These are the five rotations and the numbering of the regions used in the code. If the large rectangle is a square, only the first 3 rotations are checked; if the small rectangles are squares, only the first rotation is checked. X[i] and Y[i] are the size of the rectangles in region i, and w[i] and h[i] are the width and height of region i expressed in number of rectangles.

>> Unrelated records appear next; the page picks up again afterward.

-- ==== Sys2Proof/Laws/Rx.lean ====
section
/-!
SUPPORT. Laws/Rx.lean: what the operations of Machine/Rx.lean keep (Laws/Kept.lean).
-/

namespace Sys2Proof.Machine

@[simp] theorem State.bumpSeq_kept (s : State) :
    (State.bumpSeq s).kept = s.kept := by
  simp [State.bumpSeq]

@[simp] theorem State.newFrame_kept (s : State) (f : Frame) (l : List Byte) :
    (State.newFrame s f l).1.kept = s.kept := by
  simp only [State.newFrame]
  split <;> simp

@[simp] theorem State.newBlock_kept (s : State) (f : Frame) (l : List Byte) :
    (State.newBlock s f l).1.kept = s.kept := by
  simp only [State.newBlock]
  split <;> simp

@[simp] theorem State.rxErr_kept (s : State) (x : Rx) :
    (State.rxErr s x).kept = s.kept := by
  simp only [State.rxErr]
  split <;> simp

@[simp] theorem State.abortDropped_kept (s : State) (d : Nat) :
    (State.abortDropped s d).kept = s.kept := by
  simp only [State.abortDropped]
  split <;> simp

@[simp] theorem State.rxOversize_kept (s : State) (p : Nat) (x : Rx) :
    (State.rxOversize s p x).kept = s.kept := by
  simp [State.rxOversize]

@[simp] theorem State.rxMore_kept (s : State) (p : Nat) (bytes : List Byte) :
    (State.rxMore s p bytes).kept = s.kept := by
  simp only [State.rxMore]
  repeat' split
  all_goals simp

@[simp] theorem State.rxGood_kept (s : State) (p : Nat) (x : Rx) :
    (State.rxGood s p x).kept = s.kept := by
  simp only [State.rxGood]
  repeat' split
  all_goals first
    | simp; done
    | simp; exact kept_of_fst (by assumption) (by simp)
    | exact kept_of_fst (by assumption) (by simp)

@[simp] theorem State.rxStart_kept (s : State) (p : Nat) (bytes : List Byte) :
    (State.rxStart s p bytes).kept = s.kept := by
  simp only [State.rxStart]
  repeat' split
  all_goals simp

@[simp] theorem State.rxEnd_kept (s : State) (p : Nat) (bytes : List Byte) (bad : Bool) :
    (State.rxEnd s p bytes bad).kept = s.kept := by
  simp only [State.rxEnd]
  repeat' split
  all_goals simp

@[simp] theorem State.rxTrunc_kept (s : State) (p : Nat) :
    (State.rxTrunc s p).kept = s.kept := by
  simp only [State.rxTrunc]
  split <;> simp

theorem State.takeStored_kept {s t : State} {k : Nat} {f : Frame} (h : s.takeStored k = some (f, t)) : t.kept = s.kept := by
  unfold State.takeStored at h
  split at h <;> simp at h
  rw [← h.2]
  simp

@[simp] theorem State.lostRecords_kept (s : State) (f : Frame) :
    (State.lostRecords s f).kept = s.kept := by
  simp only [State.lostRecords]
  repeat' split
  all_goals simp

@[simp] theorem State.storeStart_kept (s : State) (k : Nat) : (s.storeStart k).kept = s.kept := by
  simp only [State.storeStart]
  repeat' split
  all_goals first
    | simp; done
    | simp; exact kept_of_fst (by assumption) (by simp; exact State.takeStored_kept (by assumption))

@[simp] theorem State.storeMore_kept (s : State) (k : Nat) (m : Nat) :
    (State.storeMore s k m).kept = s.kept := by
  simp only [State.storeMore]
  repeat' split
  all_goals simp

@[simp] theorem State.storedWhole_kept (s : State) (d : Nat) (f : Frame) :
    (State.storedWhole s d f).kept = s.kept := by
  simp only [State.storedWhole]
  repeat' split
  all_goals simp

@[simp] theorem State.storeEnd_kept (s : State) (k : Nat) : (s.storeEnd k).kept = s.kept := by
  simp only [State.storeEnd]
  repeat' split
  all_goals first
    | simp; done
    | simp; exact kept_of_fst (by assumption) (by simp; exact State.takeStored_kept (by assumption))

@[simp] theorem execRxFrameStart_kept (src : RxSource) (bytes : List Byte) (s : State) {kk : Kept} (hkk : s.kept = kk) :
    (execRxFrameStart src bytes s).keeps kk := by
  subst hkk
  simp only [execRxFrameStart]
  split <;> simp

@[simp] theorem execRxLaterCell_kept (src : RxSource) (bytes : List Byte) (s : State) {kk : Kept} (hkk : s.kept = kk) :
    (execRxLaterCell src bytes s).keeps kk := by
  subst hkk
  simp only [execRxLaterCell]
  split <;> simp

@[simp] theorem execRxFrameEnd_kept (src : RxSource) (bytes : List Byte) (bad : Bool) (s : State) {kk : Kept} (hkk : s.kept = kk) :
    (execRxFrameEnd src bytes bad s).keeps kk := by
  subst hkk
  simp only [execRxFrameEnd]
  split <;> simp

@[simp] theorem execRxOversize_kept (p : Fin 1024) (s : State) {kk : Kept} (hkk : s.kept = kk) :
    (execRxOversize p s).keeps kk := by
  subst hkk
  simp only [execRxOversize]
  split <;> simp

@[simp] theorem execReasmTimeout_kept (f : Nat) (s : State) {kk : Kept} (hkk : s.kept = kk) :
    (execReasmTimeout f s).keeps kk := by
  subst hkk
  simp only [execReasmTimeout]
  repeat' split
  all_goals simp

end Sys2Proof.Machine
end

function rectangleCover(n, m, x, y) {
var X = [[x,x,x,y],[x,x,y,y],[x,y,x,y],[x,y,y,x],[x,y,y,y]];
var Y = [[y,y,y,x],[y,y,x,x],[y,x,y,x],[y,x,x,y],[y,x,x,x]];
var rotations = x == y ? 1 : n == m ? 3 : 5;
var minimum = Math.ceil((n * m) / (x * y));
var cover = simpleCover(n, m, x, y);
for (var r = 0; r < rotations; r++) {
for (var w0 = 0; w0 <= Math.ceil(n / X[r][0]); w0++) {
var w1 = Math.ceil((n - w0 * X[r][0]) / X[r][1]);
if (w1 < 0) w1 = 0;
for (var h0 = 0; h0 <= Math.ceil(m / Y[r][0]); h0++) {
var h3 = Math.ceil((m - h0 * Y[r][0]) / Y[r][3]);
if (h3 < 0) h3 = 0;
for (var w2 = 0; w2 <= Math.ceil(n / X[r][2]); w2++) {
var w3 = Math.ceil((n - w2 * X[r][2]) / X[r][3]);
if (w3 < 0) w3 = 0;
for (var h2 = 0; h2 <= Math.ceil(m / Y[r][2]); h2++) {
var h1 = Math.ceil((m - h2 * Y[r][2]) / Y[r][1]);
if (h1 < 0) h1 = 0;
var total = w0 * h0 + w1 * h1 + w2 * h2 + w3 * h3;
var X4 = w3 * X[r][3] - w0 * X[r][0];
var Y4 = h0 * Y[r][0] - h1 * Y[r][1];
if (X4 * Y4 > 0) {
total += simpleCover(Math.abs(X4), Math.abs(Y4), x, y);
}
if (total == minimum) return minimum;
if (total < cover) cover = total;
}
}
}
}
}
return cover;
function simpleCover(n, m, x, y) {
return Math.min(Math.ceil(n / x) * Math.ceil(m / y),
Math.ceil(n / y) * Math.ceil(m / x));
}
}
document.write("(3, 3, 2, 2) → " + rectangleCover(3, 3, 2, 2) + "<br>");
document.write("(5, 6, 3, 2) → " + rectangleCover(5, 6, 3, 2) + "<br>");
document.write("(22, 18, 5, 3) → " + rectangleCover(22, 18, 5, 3) + "<br>");
document.write("(68, 68, 8, 9) → " + rectangleCover(68, 68, 8, 9) + "<br>");
Update: fixed calculation of center region
As #josch pointed out in the comments, the calculation of the width and height of the center region 4 is not done correctly in the above code; Sometimes its size is overestimated, which results in the total number of rectangles being overestimated. An example where this happens is (1109, 783, 170, 257) which returns 23 while there exists a solution of 22. Below is a new code version with the correct calculation of the size of region 4.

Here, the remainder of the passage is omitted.